Изредка сознание испуганно шевелилось, оттого что чужие дробинки совсем рядом булькались и глухо ударяли в мою резиновую лодку. Сознание лихорадочно просчитывало расстояние от моей резиновой лодочки до берега — метров сто. А пальба становилась все яростнее и противостоящий противник становился все злее и злее, дробь не только долетала до моей лодчонки, но и перелетала.
И вдруг я услышал ровное шипение моей лодочки. Я руками стал прощупывать резиновый, пока что тугой рулон борта.
Мне как-то сразу ни к чему стали летающие черные точки над головой, и ружье мое ни к чему. Только бы найти дырку, чтобы чем-то ее залепить. А чем? И какая она, эта дырка? Наконец я нашел пробоины. Их было три. Там, где были пробоины, борт оказался мягким и податливым. Я схватил весла и стал что есть силы грести. Соображение подсказало, что надо держать курс не к берегу, туда мне не доплыть, а к ближней деревянной лодке.

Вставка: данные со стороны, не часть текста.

-- ==== Sys2Proof/Word.lean ====
section
/-! DEFINITION. Words of the machine and their plainest arithmetic: a 64-bit register or memory word (R5, R8), a 64-byte
granule (R38) and a byte. Bit 0 is the least significant bit. -/
namespace Sys2Proof

abbrev Byte := BitVec 8
abbrev Word := BitVec 64
/-- A granule: one 64 B slot (R38), byte i in bits [8i + 7 : 8i]. -/
abbrev Granule := BitVec 512
/-- A data slot with its sideband word (R39). -/
abbrev DataSlot := BitVec 32 × Granule
/-- One 32 B sector, byte i in bits [8i + 7 : 8i]. -/
abbrev SectorData := BitVec 256
/-- A finite map held as plain data: (key, value) pairs with strictly rising keys. -/
abbrev Table (α : Type) := List (Nat × α)

end Sys2Proof
end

— Куда прешь! — заорали мне вдруг. — Не видишь, подсадные.
— Тону, — ответил я срывающимся голосом. Я ухватился за кустарник, а ветки, точно живые, вытягивались, точно у них не было основания. Я уже барахтался в ледяной воде.
— Держись! — кричал мне кто-то. Обжигающая вода хлестала по лицу. Голос того, кто кричал, показался мне знакомым.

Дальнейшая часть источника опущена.